Description
A hearty and flavorful vegan Mushroom Bourguignon recipe featuring cremini mushrooms simmered in a rich red wine and vegetable broth sauce, perfect served over mashed potatoes, rice, or pasta for a comforting meal.
Ingredients
Scale
Mushroom Bourguignon
- 2 tablespoons olive oil, divided
- 16 ounces cremini mushrooms, sliced
- 5 large carrots, peeled and sliced into large chunks
- 1 large sweet onion, diced
- 4-5 cloves garlic, minced
- 1 1/2 cups quality red wine (Pinot Noir recommended)
- 2 cups vegetable broth
- 2 tablespoons tomato paste
- 2 teaspoons dried thyme
- 2 teaspoons dried oregano
- 1 teaspoon salt, plus more to taste
- Few shakes black pepper
- 2 tablespoons all purpose flour
- 1/3 cup water
To Serve
- 1 recipe Best Dang Vegan Mashed Potatoes or serve with rice or pasta
Instructions
- Cook Mushrooms: In a large pot, heat 1 tablespoon of olive oil over medium heat, then add the sliced mushrooms and a pinch of salt.
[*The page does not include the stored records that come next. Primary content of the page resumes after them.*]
/-- A channel-home entry (R173, R289). -/
structure Chan where
  ident : Word
  state : EndState
  holder : Nat
  gen : BitVec 16
  insts : List Inst
  made : Nat
  finalSent : Bool
  /-- redirect rounds open: the old holder and the stub's generation -/
  rounds : List (Nat × BitVec 16)
  /-- by generation, how many instances had been made at its landing: those need a handover (R295; log 24) -/
  made_ : AMap Nat
  /-- landing notices that have come before the landing ahead of them: holder and generation (log 93) -/
  early : List (Nat × Nat)
  deriving DecidableEq, Repr

/-- A source whose direct traffic to the frame `new` a new home holds, until the drain marker of `core` for the frame `old` has
come through the home `via`, named with its module (R58, R355). -/
structure Drain where
  src : Place
  core : Nat
  old : Nat
  new : Nat
  via : Nat
  deriving DecidableEq, Repr

/-- The sources of another module whose direct traffic a new home holds: all of them but those whose drain markers have come
(R58; log 96). -/
structure FarDrain where
  peer : Peer
  old : Nat
  new : Nat
  via : Nat
  done : List Place
  deriving DecidableEq, Repr

/-- A home: perform queue, waiting loads, held redemptions with the clock at which they expire, ticket entries and lists,
channel entries (R43, R52, R156, R173). -/
structure Home where
  q : List Packet
  waiting : List Packet
  heldRdm : List (Packet × Nat)
  tickets : List Ticket
  lost : List TkRec
  expired : List TkRec
  /-- clock of the last fetch performed, by core * 256 + number (R156) -/
  fetched : AMap Nat
  /-- tickets whose fetch has been forwarded to a migrated page's new home and has not come back, and what has arrived for them
  (R58, R281) -/
  away : List Word
  awaiting : List Packet
  orphans : Nat
  chans : List Chan
  /-- sources whose direct traffic is held during a drain, and what is held, with the source it came from (R58) -/
  draining : List Drain
  far : List FarDrain
  heldDirect : List (Place × Packet)
  deriving DecidableEq, Repr

/-- A read an engine is to make: bytes at a physical address of a module, and the reads whose replies it waits for (R74). -/
structure EAcc where
  pa : Nat
  len : Nat
  peer : Peer
  needs : List Nat
  deriving DecidableEq, Repr

/-- A write an engine is to make: the reads whose bytes it writes one after the other, or with none the bytes themselves;
whether it counts in PROG (R234), whether it leaves the full bit empty (R227), and for a command of a reduction stage the
line it contributes (R231). -/
structure EWrite where
  pa : Nat
  len : Nat
  peer : Peer
  src : List Nat
  bytes : List Byte
  counts : Bool
  clears : Bool
  line : Option Nat
  deriving DecidableEq, Repr

/-- A command that an engine runs (R53): its reads and writes in order, how many of each it has issued and how many have been
answered, whether more of them follow once its reads have returned, and how it ends. -/
structure Run where
  id : Nat
  cmd : Cmd
  reads : List EAcc
  issued : Nat
  back : Nat
  got : AMap (List Byte)
  writes : List EWrite
  sent : Nat
  acked : Nat
  more : Bool
  /-- the status to end with when nothing is left to do (R228) -/
  last : Nat
  status : Nat
  reason : Nat
  prog : Nat
  deriving DecidableEq, Repr

/-- An engine: its queue (a marker of R189 has `Cmd.marker` set), its hold, the commands it runs in order of starting, and the
commands parked at an inbound streamer. -/
structure Engine where
  queue : List Cmd
  hold : List Cmd
  runs : List Run
  next : Nat
  parked : List Cmd
  /-- follow-on members not yet complete, by core, slot, generation and group, and groups that failed (R229) -/
  open_ : List (Nat × Nat × Nat × Nat)
  failed : List (Nat × Nat × Nat × Nat)
  /-- it has received a hold notice (R61) -/
  holding : Bool
  deriving DecidableEq, Repr

/-- A contributed line that waits at a reduction stage: the engine, its run, the length of its contribution, the data. -/
structure Contrib where
  eng : Nat
  run : Nat
  len : Nat
  data : VWord
  deriving DecidableEq, Repr

/-- A loaded reduction stage (R231): its descriptor, the length of the round in progress (0 none), its lines already written,
those combined whose write has not been answered, with their contributors, what waits for each line in arrival order, and the
contributions accepted whose last line has not arrived. -/
structure Stage where
  desc : Word
  len : Nat
  written : List Nat
  writing : AMap (List Contrib)
  lines : AMap (List Contrib)
  accepted : List (Nat × Nat)
  deriving DecidableEq, Repr

/-- A cluster (R40, R196, R231, R266, R302, R352). -/
structure Cluster where
  /-- sub-ring length 4, 8 or 16 while a launch holds the ring; 0 none -/
  ring : Nat
  /-- the ring launch, at which match tasks are counted; 0 the job, once it has completed (R312) -/
  launch : Nat
  sweep : Bool
  expected : Nat
  resolved : Nat
  fired : Nat
  missed : Nat
  handler : Nat
  owner : Option (Nat × Nat × Nat)
  /-- the cycle of the last `mtset`, and the ring position of its core (R196) -/
  setAt : Option (Nat × Nat)
  /-- steps taken by each sub-ring since the `mtset`, and ever -/
  steps : AMap Nat
  total : AMap Nat
  stages : AMap Stage
  inbox : List Packet
  l2 : List TlbE
  load : Nat
  mayDonate : Bool
  deriving DecidableEq, Repr

/-- A level's record (Table 21-3), with what its home holds beside it. -/
structure Level where
  level : Nat
  state : Nat
  cp : Bool
  cores : Bool
  cdl : Nat
  late : Nat
  count : Nat
  parent : Nat
  start : Nat
  tkind : Nat
  tpeer : Peer
  tcore : Nat
  tidx : Nat
  entry : Nat
  stack : Nat
  ring : Nat
  rclus : Nat
  grid : Word
  seed : Word
  stackb : Nat
  dlen : Nat
  dbase : Nat
  undrawn : Nat
  killed : Nat
  /-- job clock of the cancel request's perform step (R269) -/
  cpAt : Option Nat
  /-- order of starting (R264) -/
  order : Nat
  refused : Bool
  /-- refused raises whose lowerings are still to come, and change nothing (R258) -/
  owed : Nat
  /-- how many uses of the record are complete, which its name holds (log 109) -/
  inc : Nat
  /-- other modules at which tasks of it are, and those told that its deadline has passed (R268, R269) -/
  away : List Peer
  told : List Peer
  /-- a level of another module: its deadline has passed there (R269) -/
  dead : Bool
  deriving DecidableEq, Repr

/-- A draw-counter unit's range of one launch (R263). -/
structure Range where
  lrec : Nat
  order : Nat
  next : Nat
  stop : Nat
  deriving DecidableEq, Repr

/-- The draw-counter unit of a die: its ranges, requests in arrival order, and removal notices (R264, R265, R268). -/
structure DrawUnit where
  ranges : List Range
  q : List Packet
  deriving DecidableEq, Repr

/-- A compute slot that Armature keeps for a task of another module, with the task once its context has come (R270). -/
structure Transit where
  core : Nat
  sl : Nat
  slot : Option Slot
  deriving DecidableEq, Repr

/-- A slot that Armature has asked of another module's for a task of this one: the task's core, slot and generation, the module
and an address of the page, and the answer (R270). -/
structure Ask where
  core : Nat
  sl : Nat
  gen : BitVec 16
  peer : Peer
  pa : Nat
  answer : Option (Option (Nat × Nat))
  deriving DecidableEq, Repr

/-- A seal or unseal that Armature is serving (R163), with the status that it will complete with, the other modules that
have not answered, and whether an unseal has had the replicas invalidated and now ends the seal. -/
structure SealReq where
  on : Bool
  status : Nat
  base : Word
  len : Word
  treply : Word
  core : Nat
  level : Nat
  far : List Peer
  ending : Bool
  deriving DecidableEq, Repr

/-- Everything that a gang switch saves and restores with the job (R41, R339, Table 22-6): slots, cores, tiles, clusters,
homes, engines, levels, draw units, what is in transit, the slices with their full/empty bits and poison, accumulators, and
the clock of delivered cycles in which the job has run. -/
structure Mach where
  slots : AMap Slot
  cores : AMap Core
  tiles : AMap Tile
  clusters : AMap Cluster
  homes : AMap Home
  engines : AMap Engine
  levels : AMap Level
  draws : AMap DrawUnit
  net : List (PairKey × List Packet)
  sram : Memory
  /-- granules (physical address / 16) that are full -/
  full : List Nat
  /-- poisoned granules with their kind (R159) -/
  poison : AMap (BitVec 2)
  acc : AMap (BitVec 32)
  clock : Nat
  starts : Nat
  /-- co-resident launches that started in this cycle and wait for its end, since slots that become Free in it count (R267) -/
  coStarts : List Nat
  /-- the clock of the last load summary (R266) -/
  summaryAt : Nat
  transits : List Transit
  asks : List Ask
  /-- seals and unseals that Armature is serving (R163) -/
  seals : List SealReq
  /-- ranges whose unseal another module serves, from the invalidation of the replicas to the end of the seal (R57) -/
  unsealing : List (Peer × Word × Word)
  /-- sealed ranges to which stores of another module, translated before the seal, may not have been performed yet; and those for
  which this module owes the others word of its own (R57; log 103) -/
  unquiet : List (Peer × Word × Word)
  owesQuiet : List (Word × Word)
  /-- blocks that wait to be assigned to a flit, by link (R370) -/
  blocks : AMap (List Packet)
  /-- Equinox's side of channel H (R322): its instance and its completions that wait for credits -/
  hRecv : Bool
  hSend : Handle
  hQueue : List (Nat × Word)
  /-- replayable records of parked slots that were held when the job was switched out (R341) -/
  heldRecs : List FaultRec
  deriving DecidableEq, Repr

/-- A circ request at Equinox (R246), with the module and core of its slot. -/
structure CircReq where
  plan : Nat
  treply : Word
  peer : Peer
  core : Nat
  level : Nat
  deriving DecidableEq, Repr

/-- A circuit change in progress (R61, R246, R368): the request; the module whose Equinox serves it (log 99); the agents of
this module and the other modules whose acknowledgements are still to come; whether a module has refused its plan; when the
switch was asked, or the answer given to the module that serves; whether the new circuits are lit; whether the module that serves has raised its `TGEN`, and waits for the others to; whether every
module has accepted its lit plan, and the groups, by first fibre, size and peer, that were lit before it. -/
structure CircRun where
  req : CircReq
  server : Peer
  waiting : List Agent
  far : List Peer
  refused : Bool
  lightAt : Option Word
  lit : Bool
  raised : Bool
  asked : Bool
  before : List (Nat × Nat × Peer)
  deriving DecidableEq, Repr

/-- A submission queue (Table 21-5). -/
structure HostQ where
  base : Word
  logn : Nat
  tail : Nat
  prog : Nat
  /-- an entry read and not yet performed -/
  busy : Bool
  off : Bool
  deriving DecidableEq, Repr

/-- A host write kept for a job that is switched out (R325). -/
inductive LogW where
  | tail (q : Nat) (v : Word)
  | evhead (v : Word)
  | port (k : Nat) (size : Nat) (data : VWord)
  | release (v : Word)
  deriving DecidableEq, Repr

/-- A job (Table 21-2 and what Equinox keeps of it). -/
structure Job where
  tag : BitVec 16
  debug : Bool
  lease : Nat
  sramBase : Word
  ptroot : Nat
  tvec : Word
  code : Word
  hcount : Nat
  hbase : Nat
  nhand : Nat
  handb : Nat
  nplan : Nat
  planb : Nat
  ctxSize : Nat
  ctxb : Nat
  msix : Nat
  nev : Nat
  evb : Nat
  dropped : Nat
  badwr : Nat
  tgen : BitVec 16
  handlers : List (Nat × Nat)
  evTail : Nat
  evHead : Nat
  evHeld : List (Word × Word × Word)
  queues : AMap HostQ
  circs : List CircReq
  circ : Option CircRun
  plan : Option Nat
  tearing : Bool
  recAddr : Nat
  /-- the context header (Table 22-7) -/
  switches : Nat
  tstop : Word
  tresume : Word
  ctxState : Nat
  hostLog : List LogW
  deriving DecidableEq, Repr

/-- A gang switch in progress (R338 to R340): which jobs, the stop time, how far it is, the module that coordinates it, and at that
module those that have not reported the job saved, and whether one has answered that a time came too late. -/
structure Switch where
  out : Option Nat
  into : Option Nat
  t : Word
  /-- 0 stop time agreed; 1 stopped and draining; 2 saved; 3 resume time agreed; 4 stop time withdrawn, another still to be picked -/
  stage : Nat
  resumeAt : Word
  server : Peer
  left : List Peer
  late : Bool
  deriving DecidableEq, Repr

/-- Placement facts of the page in frame number `page` (R283 to R285): counts per die, tagged peer counts, when it last
moved, replicas. -/
structure PageRec where
  page : Nat
  dies : List Nat
  peers : List (Peer × Nat)
  movedAt : Option Nat
  replicas : List (Nat × Nat)
  flags : List Peer
  /-- the index that Armature has given the record, which a leaf's PIDX names (Table 23-4) -/
  idx : Option Nat
  deriving DecidableEq, Repr

/-- Drop markers of another module's cores that have come to an old home, and how many there are once its Armature has said so
(R355; log 96). -/
structure FarMarks where
  peer : Peer
  home : Nat
  got : Nat
  due : Option Nat
  deriving DecidableEq, Repr

/-- A page in migration (R58, R355): its old and new frame numbers, the module of the new one, whether the new leaf is
written, and the sources whose drop markers have not yet reached the old homes, with the home: cores of this module, and
for each other module of the partition its Armature, with what has come from its cores. -/
structure Migration where
  old : Nat
  new : Nat
  peer : Peer
  switched : Bool
  undrained : List (Place × Nat)
  far : List FarMarks
  deriving DecidableEq, Repr

/-- A page of another module that is coming to a frame of this one: granted, its bytes arrived or still to come (R284, R287). -/
structure Incoming where
  peer : Peer
  old : Nat
  new : Nat
  here : Bool
  deriving DecidableEq, Repr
Sauté for 10 minutes until the mushrooms are browned and softened. Transfer mushrooms to a plate and set aside.
- Sauté Vegetables: Add the remaining 1 tablespoon olive oil to the pot, then add the chopped carrots and diced onions. Cook for 5 minutes until the vegetables soften. Add the minced garlic and sauté for 1 more minute until fragrant.
- Add Liquids and Spices: Pour in the red wine and vegetable broth with the sautéed vegetable mixture. Stir in tomato paste, dried thyme, oregano, salt, and black pepper. Bring the mixture to a boil, then reduce heat to low, cover, and simmer for 15 minutes.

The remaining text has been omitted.